Commanders and leaders
- Juan Buendía Francisco Bolognesi: Luis Artega † Ricardo Vargas (POW) Eleuterio Ramírez †

Strength
- Tarapacá: 3,046 infantry Pachica: 1,440 infantry Total: 4,486 infantry: 2,300 between infantry, cavalry and gunners 8 guns

Casualties and losses
- 236 killed 261 wounded 76 missing: 788 killed and wounded 66 captured 8 guns captured Total casualties: 862 casualties

= Battle of Tarapacá =

1879 battle of the War of the Pacific

The Battle of Tarapacá occurred on 27 November 1879 during the Tarapacá Campaign of the War of the Pacific. A Chilean force of 2,300 soldiers divided in three columns attacked a Peruvian contingent of 4,486 troops at Tarapacá commanded by Gen Juan Buendía, resulting in a harsh defeat. The Chilean 2nd Line Regiment was the most damaged unit, losing almost half of its force, along with its commander Lt. Col. Eleuterio Ramírez and his second in command, Lt. Col. Bartolomé Vivar. The unit lost its banner, which was recovered six months later after the Battle of Tacna. Despite the victory, the Allies could not contest for the domination of the Tarapacá department, abandoning it to Chilean control.

==Background==

Battle of Tarapacá according to Diego Barros Arana's "Historia de la Guerra del Pacifico"

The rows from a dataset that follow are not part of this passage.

-- ==== Sys2Proof/Machine/Log.lean ====
section
/-! DEFINITION. Machine/Log.lean: the error log and the MSI-X vectors (R371, R372, R377). -/

namespace Sys2Proof.Machine

/-- R339, R377: raises MSI-X vector v. State.dev.msix keeps every raise since reset, in order. -/
def State.raiseMsix (s : State) (v : Nat) : State := s.modDev fun d => { d with msix := d.msix ++ [v] }

/-- x + 1, saturating at 2^64 - 1. -/
def satInc (x : Word) : Word := if x = BitVec.allOnes 64 then x else x + 1

/-- x + 1, saturating at 65,535. -/
def satInc16 (x : BitVec 16) : BitVec 16 := if x = BitVec.allOnes 16 then x else x + 1

/-- The list without the first entry that p accepts. -/
def eraseFirst {α : Type} (p : α → Bool) : List α → List α
  | [] => []
  | a :: rest => if p a then rest else a :: eraseFirst p rest

/-- R372: appends an entry, or drops it, or lets it replace the oldest entry of SEV 0 or 1. -/
def ErrLog.append (l : ErrLog) (e : LogEntry) : ErrLog :=
  let e := { e with seq := l.nextSeq }
  if l.entries.length < 48 then { l with entries := l.entries ++ [e], nextSeq := l.nextSeq + 1 }
  else if e.sev.toNat < 2 then { l with ovf := true }
  else if l.entries.any fun x => decide (x.sev.toNat < 2) then
    { l with entries := eraseFirst (fun x => decide (x.sev.toNat < 2)) l.entries ++ [e]
             nextSeq := l.nextSeq + 1, ovf := true }
  else { l with ovf := true }

/-- R371: ELOG_CTL.THRESH and ELOG_CTL.CELOG. -/
def ErrLog.thresh (l : ErrLog) : Nat := bits l.ctl.toNat 5 0
def ErrLog.celog (l : ErrLog) : Bool := l.ctl.getLsbD 8

/-- R371, R372, R377: a report of severity 1 to 3. Vector 5 for SEV 2 or 3, logged or not; vector 4 when
COUNT reaches THRESH. -/
def State.logEvent (s : State) (e : LogEntry) : State :=
  let e := { e with time := BitVec.ofNat 64 s.timeNs }
  let n := s.log.entries.length
  let s := { s with log := s.log.append e }
  let s := if n < s.log.entries.length && s.log.entries.length = s.log.thresh then s.raiseMsix 4 else s
  if 2 ≤ e.sev.toNat then s.raiseMsix 5 else s

/-- An entry that concerns a context of a core. -/
def coreEntry (src : Byte) (sev : BitVec 2) (c : CoreId) (x : CtxId) (run : Nat) (addr : Word) : LogEntry :=
  { src := src, sev := sev, die := dieOf c, pcore := pcoreOf c, ctx := x, unit := 0, seq := 0
    run := BitVec.ofNat 4 run, time := 0, addr := addr, synd := 0 }

/-- An entry of the stage die. -/
def stageEntry (src : Byte) (sev : BitVec 2) (addr : Word) : LogEntry :=
  { src := src, sev := sev, die := false, pcore := 0, ctx := 0, unit := 0, seq := 0, run := 0, time := 0
    addr := addr, synd := 0 }

/-- An entry that concerns a compute die. -/
def dieEntry (src : Byte) (sev : BitVec 2) (d : Bool) : LogEntry := { stageEntry src sev 0 with die := d }

/-- R372: a corrected error: it counts in CE_COUNT, and is logged while CELOG = 1, at most once per unit and
source in a millisecond of TIME; one that is not logged sets CEDROP. A unit is a slice, channel or port of its die, or a core. -/
def State.logCorrected (s : State) (e : LogEntry) : State :=
  let ms := s.timeNs / 1000000
  let key := (e.src, e.unit, e.die, e.pcore)
  let s := { s with log := { s.log with ce := satInc s.log.ce } }
  if !s.log.celog || assoc s.log.ceLast key == some ms then { s with log := { s.log with cedrop := true } }
  else if 48 ≤ s.log.entries.length then { (s.logEvent { e with sev := 0 }) with log := { (s.logEvent { e with sev := 0 }).log with cedrop := true } }
  else { s with log := { s.log with ceLast := assocPut s.log.ceLast key ms } }.logEvent { e with sev := 0 }

end Sys2Proof.Machine
end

Following a significant defeat at Dolores well inflicted by an outnumbered Chilean contingent - which cost the Allies all their artillery - the remnants of the Peruvian army were scattered all across the desert, demoralized and almost leaderless. Belisario Suárez's soldiers marched to Tarapacá, the former administrative Peruvian capital of the department, to join Buendía. Buendía's army gathered at Tarapacá, reunited with Suárez, whose men had marched across the harsh desert terrain. When Buendía arrived at Tarapacá, he dispatched emissaries to gather more of those troops dispersed from the battle at Dolores. Within a few days, his force now numbering 2,000 men, on the 26th Rios's division arrived from Iquique with supplies, Rios's column supplementing the food and water already existing at Tarapacá. By now, 4,500 allied soldiers were stationed at Tarapacá.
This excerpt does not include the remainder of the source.